* [WHAT YOU ARE ASKED TO DO]
Determine how many lines in the entries below contain the word "crcOk". The reply is that number alone.
*** EXTRACTED MATERIAL
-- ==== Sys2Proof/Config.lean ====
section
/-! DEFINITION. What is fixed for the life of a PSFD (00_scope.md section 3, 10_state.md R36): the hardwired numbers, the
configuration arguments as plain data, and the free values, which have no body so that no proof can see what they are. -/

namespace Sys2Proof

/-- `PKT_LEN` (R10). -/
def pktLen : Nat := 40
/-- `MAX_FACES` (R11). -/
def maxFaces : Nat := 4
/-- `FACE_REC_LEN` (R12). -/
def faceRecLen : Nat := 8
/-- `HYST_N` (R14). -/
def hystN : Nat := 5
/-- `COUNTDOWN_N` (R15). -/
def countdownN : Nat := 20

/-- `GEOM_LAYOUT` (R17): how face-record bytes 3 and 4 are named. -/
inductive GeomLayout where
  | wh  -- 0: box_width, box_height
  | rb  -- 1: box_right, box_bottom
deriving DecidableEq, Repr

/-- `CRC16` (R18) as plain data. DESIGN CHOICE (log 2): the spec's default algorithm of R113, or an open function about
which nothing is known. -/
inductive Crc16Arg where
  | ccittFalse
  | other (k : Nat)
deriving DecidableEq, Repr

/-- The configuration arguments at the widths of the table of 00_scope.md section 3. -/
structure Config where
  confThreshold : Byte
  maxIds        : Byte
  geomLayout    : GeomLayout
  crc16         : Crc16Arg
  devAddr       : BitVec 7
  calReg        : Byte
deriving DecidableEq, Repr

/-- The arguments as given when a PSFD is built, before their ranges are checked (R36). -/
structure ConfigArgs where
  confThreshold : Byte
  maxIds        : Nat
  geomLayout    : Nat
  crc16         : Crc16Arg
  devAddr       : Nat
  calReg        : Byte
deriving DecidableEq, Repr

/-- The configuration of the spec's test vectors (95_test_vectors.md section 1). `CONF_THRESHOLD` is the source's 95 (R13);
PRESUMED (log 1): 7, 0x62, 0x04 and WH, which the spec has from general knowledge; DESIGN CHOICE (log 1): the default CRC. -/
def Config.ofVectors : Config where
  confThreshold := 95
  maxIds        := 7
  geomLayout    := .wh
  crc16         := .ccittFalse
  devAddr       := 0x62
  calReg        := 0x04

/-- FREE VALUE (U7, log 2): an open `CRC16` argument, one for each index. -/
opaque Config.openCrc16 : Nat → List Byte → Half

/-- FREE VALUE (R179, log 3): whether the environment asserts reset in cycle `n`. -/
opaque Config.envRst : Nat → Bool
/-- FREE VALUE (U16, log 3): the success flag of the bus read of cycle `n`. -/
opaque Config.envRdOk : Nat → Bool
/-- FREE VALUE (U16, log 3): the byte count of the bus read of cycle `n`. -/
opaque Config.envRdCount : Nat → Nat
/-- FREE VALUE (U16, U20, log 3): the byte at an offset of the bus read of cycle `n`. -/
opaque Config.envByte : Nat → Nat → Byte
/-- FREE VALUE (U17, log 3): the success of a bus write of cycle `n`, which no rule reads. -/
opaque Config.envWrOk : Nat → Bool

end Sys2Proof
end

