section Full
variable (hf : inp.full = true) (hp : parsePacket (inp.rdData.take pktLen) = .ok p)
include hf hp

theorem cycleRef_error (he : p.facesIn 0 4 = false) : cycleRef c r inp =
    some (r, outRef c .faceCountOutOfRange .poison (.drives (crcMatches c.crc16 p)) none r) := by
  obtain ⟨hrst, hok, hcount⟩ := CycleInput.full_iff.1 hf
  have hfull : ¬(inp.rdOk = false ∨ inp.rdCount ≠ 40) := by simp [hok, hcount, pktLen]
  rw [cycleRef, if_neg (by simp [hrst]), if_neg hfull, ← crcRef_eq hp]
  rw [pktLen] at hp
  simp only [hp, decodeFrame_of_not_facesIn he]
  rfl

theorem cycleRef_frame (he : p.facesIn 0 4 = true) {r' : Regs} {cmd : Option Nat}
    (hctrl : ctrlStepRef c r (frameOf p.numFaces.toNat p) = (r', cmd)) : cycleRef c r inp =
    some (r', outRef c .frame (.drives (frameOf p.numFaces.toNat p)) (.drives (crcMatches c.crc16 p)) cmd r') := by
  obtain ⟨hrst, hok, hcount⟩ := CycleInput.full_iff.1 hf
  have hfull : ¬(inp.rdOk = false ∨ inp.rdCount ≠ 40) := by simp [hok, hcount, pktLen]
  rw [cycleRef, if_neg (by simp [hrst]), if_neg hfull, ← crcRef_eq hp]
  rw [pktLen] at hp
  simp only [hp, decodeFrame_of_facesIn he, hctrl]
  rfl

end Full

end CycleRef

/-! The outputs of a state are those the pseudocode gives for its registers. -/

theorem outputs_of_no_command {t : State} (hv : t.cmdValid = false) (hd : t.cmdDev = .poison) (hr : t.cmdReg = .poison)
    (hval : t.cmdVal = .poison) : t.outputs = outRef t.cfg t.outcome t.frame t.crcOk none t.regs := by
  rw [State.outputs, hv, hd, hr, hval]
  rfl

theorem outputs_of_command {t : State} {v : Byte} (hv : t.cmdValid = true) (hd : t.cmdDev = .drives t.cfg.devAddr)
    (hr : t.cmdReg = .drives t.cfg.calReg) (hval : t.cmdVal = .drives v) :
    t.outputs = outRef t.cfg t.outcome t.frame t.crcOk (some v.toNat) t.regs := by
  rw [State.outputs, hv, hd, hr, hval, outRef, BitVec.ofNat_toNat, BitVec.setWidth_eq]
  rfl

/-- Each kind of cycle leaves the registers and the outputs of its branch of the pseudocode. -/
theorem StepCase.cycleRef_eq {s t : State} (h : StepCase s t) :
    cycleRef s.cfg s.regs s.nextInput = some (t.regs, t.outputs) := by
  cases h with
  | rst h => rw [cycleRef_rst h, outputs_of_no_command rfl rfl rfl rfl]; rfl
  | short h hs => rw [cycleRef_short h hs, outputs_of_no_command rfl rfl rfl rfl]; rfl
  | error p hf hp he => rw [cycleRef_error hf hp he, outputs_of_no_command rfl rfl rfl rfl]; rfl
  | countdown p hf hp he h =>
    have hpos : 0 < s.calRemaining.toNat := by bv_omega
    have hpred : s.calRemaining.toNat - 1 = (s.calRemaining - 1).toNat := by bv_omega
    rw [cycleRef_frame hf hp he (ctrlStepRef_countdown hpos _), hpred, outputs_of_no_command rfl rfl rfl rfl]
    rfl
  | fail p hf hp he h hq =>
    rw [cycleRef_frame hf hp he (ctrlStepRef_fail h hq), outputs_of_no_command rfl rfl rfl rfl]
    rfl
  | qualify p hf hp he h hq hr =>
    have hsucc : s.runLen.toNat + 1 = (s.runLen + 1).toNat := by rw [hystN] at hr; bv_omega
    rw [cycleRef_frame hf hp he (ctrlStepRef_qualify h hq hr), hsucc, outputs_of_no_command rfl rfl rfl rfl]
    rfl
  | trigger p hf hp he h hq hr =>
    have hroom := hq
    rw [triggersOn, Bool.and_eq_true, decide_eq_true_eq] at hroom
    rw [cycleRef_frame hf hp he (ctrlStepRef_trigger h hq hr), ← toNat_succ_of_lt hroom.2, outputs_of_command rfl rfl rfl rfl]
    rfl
******
* [OUTPUT FOR THIS EXERCISE]
2